**WHAT TO DO:** Give the number of lines in the entries that contain "filter". State only the count.

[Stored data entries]
______________________________

/-- Performs a store of `n` bytes at an offset of the dictionary aperture, remembering the old
value of each 8-byte unit it writes (06 R132, R133). -/
def Ctx.dictStore (c : Ctx) (off n : Nat) (v : Nat) : Ctx :=
  let e := off / 64; let o := off % 64
  let old := tget 0 c.dict e
  { c with dict := tset c.dict e (setF old (8 * o) (8 * n) v &&& dictBits),
           dictPend := c.dictPend ++ [{ entry := e, dword := o / 8, old := old.extractLsb' (64 * (o / 8)) 64, words := 0 }] }

/-- The queue of a channel. -/
def Ctx.chan (c : Ctx) (n : Nat) : List Copy := tget [] c.chans n
def Ctx.setChan (c : Ctx) (n : Nat) (q : List Copy) : Ctx := { c with chans := tset c.chans n q }
def Ctx.wp (c : Ctx) (n : Nat) : Word := tget 0 c.wps n

/-- Performs a copy start: the copy takes its template and joins its channel's tail, and reserves
the slots of its handles (10 R239, R244, R251). -/
def Ctx.startCopy (c : Ctx) (n : Nat) (w : Word) (seq : Nat) (user : Bool) : Ctx :=
  let t := tget templateUndefined c.tmpl (getF w 0 8)
  let dh := c.handle (tDh t)
  let useD := tDhEn t && tMC t == 0
  let useS := tShEn t
  let dslot := hPP dh
  let c := if useD then c.setHandle (tDh t) (hSetPP dh (dslot + 1)) else c
  let sh := c.handle (tSh t)
  let sslot := hCP sh
  let c := if useS then c.setHandle (tSh t) (hSetCP sh (sslot + 1)) else c
  let copy : Copy :=
    { start := w, tmpl := t, seq := seq, srcSlot := (if useS then some sslot else none),
      dstSlot := (if useD then some dslot else none), begun := false, wp0 := c.wp n, held := false,
      nbDone := false, probe := none, recv := [], user := user, began := 0, last := 0, lastN := 0, mdata := [] }
  c.setChan n (c.chan n ++ [copy])

/-- Removes a store from a context's waiting stores. -/
def Ctx.dropStore (c : Ctx) (seq : Nat) (k : StoreKind) : Ctx :=
  { c with stores := c.stores.filter (fun t => !(t.seq == seq && t.kind == k)) }

/-- Adds a line that a queue's operation is directed to (04 R97). The earliest operation of each line and queue
suffices: a release seals what stands before it. -/
def Ctx.direct (c : Ctx) (d : Directed) : Ctx :=
  let same (e : Directed) : Bool := e.line == d.line && e.queue == d.queue && e.un == d.un && (d.queue != 1 || e.mark == d.mark)
  if c.directed.any (fun e => same e && decide (e.seq ≤ d.seq)) then c
  else { c with directed := d :: c.directed.filter (fun e => !same e) }

/-- An acquire at a scope: the L1 of the core at cluster scope or wider, the RDC lines of the partition
on the die at die scope or wider (02 R44, R48; 04 R87). -/
def State.acquire (s : State) (i : Nat) (sc : Scope) : State :=
  let part := (s.ctxAt i).part
  let s := if sc = .ctx then s else s.modCoreAt (coreOf i) (fun k => { k with l1 := [] })
  if scopeWide sc then s.modDieAt (dieOf i) (fun d => { d with rdc := d.rdc.filter (fun e => e.part != part) }) else s

/-- Notes that the context's own access has changed a line behind what the L1, or the RDC, holds of it (04 R84;
log 41). -/
def Ctx.noteFresh (c : Ctx) (l : Nat) : Ctx := { c with fresh := if c.fresh.contains l then c.fresh else l :: c.fresh }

______________________________

**WRITTEN RESPONSE:** 3